What are Flaky Tests? How to Fix Flaky Tests?

Having your build broken by a test is never fun, but flaky tests are a particularly disrupting form of failure. One that is as hard to fix as is unavoidable. In this article, we’ll lay out a three-step plan to prevent and manage those pesky flaky tests.

What are flaky tests?

A flaky test is a test that fails randomly for no apparent reason. One moment the test works, the next one it fails even though nothing changed in the codebase. Flakiness can take several forms:

Random flakiness: the most common type of flaky tests. These are tests that randomly fail or pass when re-run even thought nothing has changed.
Environmental flakiness: a test that works on your machine but fails on other developer’s machines or in continuous integration (or vice-versa) is also flaky.
Branch flakiness: are tests that pass on the feature branch or pull request but began failing once merged into main.

A diagram showing 3 types of flaky tests. Random flakiness shows a cycle of pass-fail and a dice (meaning the cycle is random). These test take place in the same environment. Environmental flakiness show two environments: developer machine and CI machine. The test passes on one and fails on the other. Branch flakiness shows a tests passing on a feature branch but failing once merged into main. — Types of flaky tests. Some may fall in more than one category,

Why flaky tests are a problem

An essential property of an automated test is its determinism: if the code hasn’t changed, the results shouldn’t either. Flaky tests hinder development, neutralize the benefits of CI/CD, and shake the team’s trust in their test suite.

You may be thinking that if a test fails randomly, you can game the system by retrying it until it passes. If this sounds like a good plan to you, you’re not alone. Some test runners even do this for you automatically.

A meme image showing a man in a game show. The questions reads "The test failed. What do you do?" The possible answers are: 1 Try it again. 2 Re-run it. 3 Re-run it more. 4 Keep Re-running it.

This is a humorous take classic and erroneous "fixes" for flaky tests. — The game is rigged

While re-running flaky tests is a popular “fix” — especially, when a deadline is approaching — is it a real solution? How confident are you in your test after having taken this road? How often must the test fail until you declare it a “real” failure? There aren’t any satisfying answers. The game is rigged. You can’t win with this strategy.

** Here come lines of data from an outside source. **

/-- From R70, R71, R76, R106, R72. With both banks in range phase P ends: phase W begins, the pads are those of the window, the watch runs
with no edge seen, eight conversions of each CFG pad and eight reads of each digital strap are taken. Phase P does not end while VDDIO_F or
VDDIO_H is outside its operating range. The rest of the strap window. The keepers hold the levels present at slot 63,488 and the watch ends;
phase W ends at slot 64,000; within the watch SENSE3 above 0.70 of 1.2 V is a rising edge, below 0.30 a falling one, each kept with its
slot, and no edge otherwise; VDDIO_H in range in phase P drives PRST0#–PRST3# low. -/
def Obligations.StrapWindowOpensAndRuns : Prop :=
  (∀ (s : State) (i : StrapInputs), s.power.phase = .p → (1700 ≤ i.vddioH ∧ i.vddioH ≤ 3600) →
    ((1700 ≤ i.vddioF ∧ i.vddioF ≤ 2000) ∨ (2700 ≤ i.vddioF ∧ i.vddioF ≤ 3600)) → i.wf = true →
    Completes (.strapWindowOpen i) s (fun t =>
      t.power.phase = .w ∧ t.power.vddioFHigh = decide (2700 ≤ i.vddioF) ∧ t.pads.cfg0 = .pullUpAdc ∧ t.pads.cfg12 = .pullUpAdc ∧
      t.pads.fcs1 = .strapInput ∧ t.pads.alertA = .strapInput ∧ t.pads.alertB = .strapInput ∧ t.straps.watching = true ∧ t.straps.edges = [] ∧
      (∀ k < 3, (t.straps.cfg k).length = 8 ∧ (t.straps.dig k).length = 8) ∧ t.otp = s.otp ∧ t.vault = s.vault ∧ t.flash = s.flash)) ∧
  (∀ (s : State) (i : StrapInputs), s.power.phase = .p →
    (¬(1700 ≤ i.vddioH ∧ i.vddioH ≤ 3600) ∨ ¬((1700 ≤ i.vddioF ∧ i.vddioF ≤ 2000) ∨ (2700 ≤ i.vddioF ∧ i.vddioF ≤ 3600))) →
    Unmoved (.strapWindowOpen i) s) ∧
  ((∀ (s : State) (f a b : Option Nat), s.power.phase = .w → s.straps.watching = true → Completes (.strapKeeperLatch f a b) s (fun t =>
    let level := fun (bank : Nat) (pin : Option Nat) (held : Bool) => ∀ mv, pin = some mv →
      (10 * mv ≤ 3 * bank → held = false) ∧ (3 * bank < 10 * mv → 7 * bank ≤ 10 * mv → held = true)
    (∃ kf ka kb : Bool, t.straps = { s.straps with keepers := [kf, ka, kb], watching := false } ∧ t.pads.fcs1 = .keeper kf ∧ t.pads.alertA = .keeper ka ∧
      t.pads.alertB = .keeper kb ∧ level s.power.vddioF f kf ∧ level s.power.vddioH a ka ∧ level s.power.vddioH b kb) ∧
    t.pads.cfg0 = .off ∧ t.pads.cfg12 = .off ∧ t.clock.windowSlot = max 63488 s.clock.windowSlot ∧ t.power = s.power ∧
    t = { s with clock := t.clock, straps := t.straps, pads := t.pads, freeDrawn := t.freeDrawn })) ∧
  (∀ s : State, s.power.phase = .w → s.straps.watching = false →
    Completes .strapWindowEnd s (fun t => t.power = { s.power with phase := .k } ∧ t.straps = s.straps ∧ t.pads = s.pads ∧
      t.clock.windowSlot = max 64000 s.clock.windowSlot)) ∧
  (∀ (s : State) (slot mv : Nat), s.power.phase = .w → s.straps.watching = true → s.clock.windowSlot ≤ slot → slot ≤ 63487 →
    let edge := fun (level : Bool) => Completes (.confirmationPulseEdge slot mv) s (fun t =>
      t.straps = { s.straps with edges := s.straps.edges ++ [(slot, level)], train := level } ∧ t.power = s.power ∧ t.pads = s.pads)
    (s.straps.train = false → 840 < mv → edge true) ∧ (s.straps.train = true → mv < 360 → edge false) ∧
    ((s.straps.train = true ∧ 360 ≤ mv) ∨ (s.straps.train = false ∧ mv ≤ 840) → Unmoved (.confirmationPulseEdge slot mv) s)) ∧
  (∀ (s : State) (v : Nat), s.power.phase = .p → 1700 ≤ v → v ≤ 3600 → Completes (.bankSupplyInRange v) s (fun t =>
    (∀ i : Fin 4, t.pads.prst[i] = .low) ∧ t.power.vddioH = v ∧ t.pads.actEn = s.pads.actEn ∧ t.straps = s.straps ∧ t.clock = s.clock)))

/-- From R126, R127, R128, R244, R402, R403. LFXO qualified outside S, lost and late: what supplies BDG, RTC and the loop, and the noted
clock event. The deadline is 1,200 ms after power-on reset, RTC count 39,322. A failed health test latches a crypto event, the DRBG
continues from its state and the next reseed is skipped. A lap's reseed is at slot 0 with its own event, once in a lap. -/
def Obligations.ClocksAndRandomness : Prop :=
  ((∀ s : State, s.inReset = false → s.power.phase ≠ .s → s.power.lfxoQualified = false → Completes .lfxoQualified s (fun t =>
    t.power = { s.power with lfxoQualified := true, bdgOnLfxo := true, fllLocked := true } ∧ t.eventBit Ev.lfxoQualified = true ∧
    t = { s with power := t.power, events := t.events, sleep := t.sleep })) ∧
  (∀ s : State, s.power.phase = .s ∨ s.power.lfxoQualified = true → Unmoved .lfxoQualified s) ∧
  (∀ s : State, s.power.lfxoQualified = true → Completes .lfxoLost s (fun t =>
    t.power = { s.power with lfxoQualified := false, bdgOnLfxo := false, fllLocked := false } ∧ Noted Ev.lfxoLost t ∧
    t = { s with power := t.power, events := t.events, sleep := t.sleep })) ∧
  (∀ s : State, s.inReset = false → s.power.lfxoQualified = false → s.power.lfxoLate = false → Completes .lfxoDeadline s (fun t =>
    t.power = { s.power with lfxoLate := true } ∧ Noted Ev.lfxoLate t ∧ (s.awake = false → s.power.phase ≠ .s → 39322 ≤ t.clock.rtc) ∧
    (s.awake = true → t.clock = s.clock.forward (s.clock.slotsToRtc 39322) true) ∧
    ∃ m, Timed s m ∧ t = { m with power := t.power, events := t.events, sleep := t.sleep }))) ∧
  ((∀ (s : State) (src : Fin 2) (test : TrngTest), s.awake = true → s.boot.stage = .running →
    Completes (.trngHealthFailure src test) s (fun t =>
      t.eventBit (Ev.healthFailed src.val) = true ∧ t.eventBit Ev.reseedSkipped = true ∧ t.drbg = s.drbg ∧ t.clock = { s.clock with skipReseed := true } ∧
      t.power = s.power ∧ t.otp = s.otp ∧ t.vault = s.vault ∧ t.keys = s.keys ∧ t.tenants = s.tenants)) ∧
  (∀ s : State, s.awake = true → ¬(s.clock.slot = 0 ∧ s.clock.reseeded = true) →
    Completes .drbgReseed s (fun t => t.clock = { s.clock.toLapStart with reseeded := true, skipReseed := false } ∧ t.clock.slot = 0 ∧
      (s.clock.skipReseed = false → t.eventBit Ev.reseeded = true) ∧ (s.clock.skipReseed = true → t.events = s.events) ∧
      ∃ m, Timed s m ∧ t = { m with events := t.events })) ∧
  (∀ s : State, s.awake = true → s.clock.slot = 0 → s.clock.reseeded = true → Unmoved .drbgReseed s))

Flaky tests are everywhere

A survey published in October 2021 shows that not even huge corporations like Google or Microsoft are spared from flaky tests — about 41% and 26% of their tests, respectively, were discovered to be flaky. The same survey showed how flaky tests threaten the efficiency of CI: 47% of failed jobs that were manually restarted succeeded on the second run.

A more recent survey (2022) confirmed that flaky tests are still a common and serious problem for many software developers and testers — about half of the surveyed professionals experienced flakiness in their tests on a weekly basis.

Flaky tests are pretty common in the software industry. But they only become a serious problem when we’re not proactive about fixing them.

Step 1 – Commit to fixing the problem right away!

The first appearance of a flaky test is the best moment to fix it. Maybe the test is new, or a recent commit changed its stability. This means that the related history is still fresh in the developers’ memory and that they can act quickly.

Nothing is more frustrating than trying to push a hotfix down the pipeline and seeing a flaky test standing in your way. Retrying tests may temporarily solve the issue but, by slowing down CI/CD, you’re wasting time and reducing your capacity to deliver software.

If you don’t have enough time to fix a test right away then it has to go into your technical debt pile. You should document it, create a ticket, and start working on it as soon as possible.

Step 2 – Find the flaky tests in your suite

Flaky tests are statistical by nature, so you’ll need to follow a test over a few days to understand its behavior. The more it runs, the more likely a pattern will emerge.

You can automate re-running tests with CI pipelines — most CI/CD vendors provide a scheduling feature. If you are a Semaphore user, you can set up a cron scheduler so the test suite re-runs periodically. This will help you identify flaky pain points after a couple of days.

Setting up an cron scheduler on Semaphore

Another benefit of scheduling is that builds execute at different times of the day. If you notice a pattern — for example, a test fails only between 3 and 5 am — you are one step closer to fixing the test.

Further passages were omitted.